- Task objective -
When a line in the records contains the string "mFmtD", copy that line.

- Provided data -

▼▼▼

/-- TILE_DRAIN_END: the tile of its Cell and bank drains, unless a copy of a granule holds its operation up. -/
theorem exec_tileDrainEnd {s : State} {cell bank : Nat} {o : Op} {x : Tile} (h : drainingTile s cell bank = some (o, x)) :
    exec (.tileDrainEnd cell bank) s =
      .next (if opWaits s o then s else onSide s o.ctx o.idx (fun t => holdTrain t (drainDone t o x) o.ctx o.idx)) := by
  show execTileDrainEnd cell bank s = _
  unfold execTileDrainEnd
  split
  · next p y hp =>
    obtain ⟨rfl, rfl⟩ : p = o ∧ y = x := by simpa using hp.symm.trans h
    rfl
  · next hp => exact nomatch hp.symm.trans h

/-- What a drain leaves, with training state held and, at level 2, its counts held aside. -/
theorem drain_spec {s : State} (hs : memWf s.mem = true) {o : Op} {x : Tile} (hx : findTile s o.ctx o.idx x.t = some (o, x)) :
    let u := onSide s o.ctx o.idx (fun t => holdTrain t (drainDone t o x) o.ctx o.idx)
    ∃ p, findOp u o.ctx o.idx = some p ∧ (matOf p).drained = (matOf o).drained ++ [x.t] ∧
      findTile u o.ctx o.idx x.t = none ∧ (checkLevel o.d ≠ 2 → u = holdTrain s (drainDone s o x) o.ctx o.idx) ∧
      (fwMx (mFmtD o.d) = false → mPair o.d = false → (matOf o).bind = none →
        ∀ a, (∀ r ∈ tileRows o.d x.t, a < r.1 ∨ r.1 + packedLen (fmtWidth (fwFmtD (mFmtD o.d))) r.2 ≤ a) →
          memRead u.mem a = memRead s.mem a) := by
  obtain ⟨ho, hin⟩ := findTile_iff.mp hx
  have hw := work_of_tile hin
  obtain ⟨t, hops, hmem, hside, hfound⟩ := onSide_spec (fun t => holdTrain t (drainDone t o x) o.ctx o.idx) ho
  have hto : findOp t o.ctx o.idx = some o := (findOp_congr hops _ _).trans ho
  obtain ⟨_, ⟨p, hp, htiles, hdrained⟩, hdmem⟩ := drainDone_spec (x := x) hto hw
  obtain ⟨ws, hheld⟩ := findOp_holdTrain_same (s := t) hp
  obtain ⟨sd, hu⟩ := hfound _ hheld
  refine ⟨_, hu, hdrained, findTile_taken hu fun y hy => ?_, fun hl => onSide_plain _ ho hl, fun hmx hpair hb a ha => ?_⟩
  · have hy : y ∈ (matOf p).tiles := hy
    rw [htiles] at hy
    simpa using (List.mem_filter.mp hy).2
  · have htwf : memWf t.mem = true := by rw [hmem, hs]
    have hout := memRead_writeTile_out htwf hmx hpair hb ha
    have hwf : memWf (drainDone t o x).mem = true := by
      rw [hdmem, writeTile_mem hmx hpair hb]
      exact putTileRows_wf htwf
    rw [hside, memRead_holdTrain _ _ _ hwf, hdmem, hout, ite_self, hmem]

/-! ### Panels (R303) -/

/-- PANEL_DECODE_DONE for a panel that is wanted and not held. -/
theorem exec_panelDecodeDone {s : State} {cell c i stall t : Nat} {o : Op} (ho : findOp s c i = some o) (hr : opRuns o = true)
    (hz : mZb o.d = true) (hop : dOpcode o.d = 0x0100 ∨ dOpcode o.d = 0x0101) (hf : (matOf o).failed = none)
    (hw : opWaits s o = false) (ht : panelWanted s o cell = some t)
    (hh : panelHeld s o cell (t % tileCols (mN o.d)) = none) :
    exec (.panelDecodeDone cell c i stall) s = .next (matMaybeEnd (decodePanel (event (countF s (cellBase cell)
      Reg.expStall_aclk 0 stall) (cellBase cell) 0x05 stall) o cell (t % tileCols (mN o.d))) c i) := by
  have hgo : (!(opRuns o && mZb o.d && (dOpcode o.d == 0x0100 || dOpcode o.d == 0x0101) && (matOf o).failed.isNone) ||
      opWaits s o) = false := by
    rcases hop with hop | hop <;> simp [hr, hz, hop, hf, hw]
  show execPanelDecodeDone cell c i stall s = _
  unfold execPanelDecodeDone
  rw [ho]
  dsimp only
  rw [hgo, ht]
  dsimp only
  rw [hh]
  rfl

▲▲▲

- Worked solution -
      (fwMx (mFmtD o.d) = false → mPair o.d = false → (matOf o).bind = none →
        ∀ a, (∀ r ∈ tileRows o.d x.t, a < r.1 ∨ r.1 + packedLen (fmtWidth (fwFmtD (mFmtD o.d))) r.2 ≤ a) →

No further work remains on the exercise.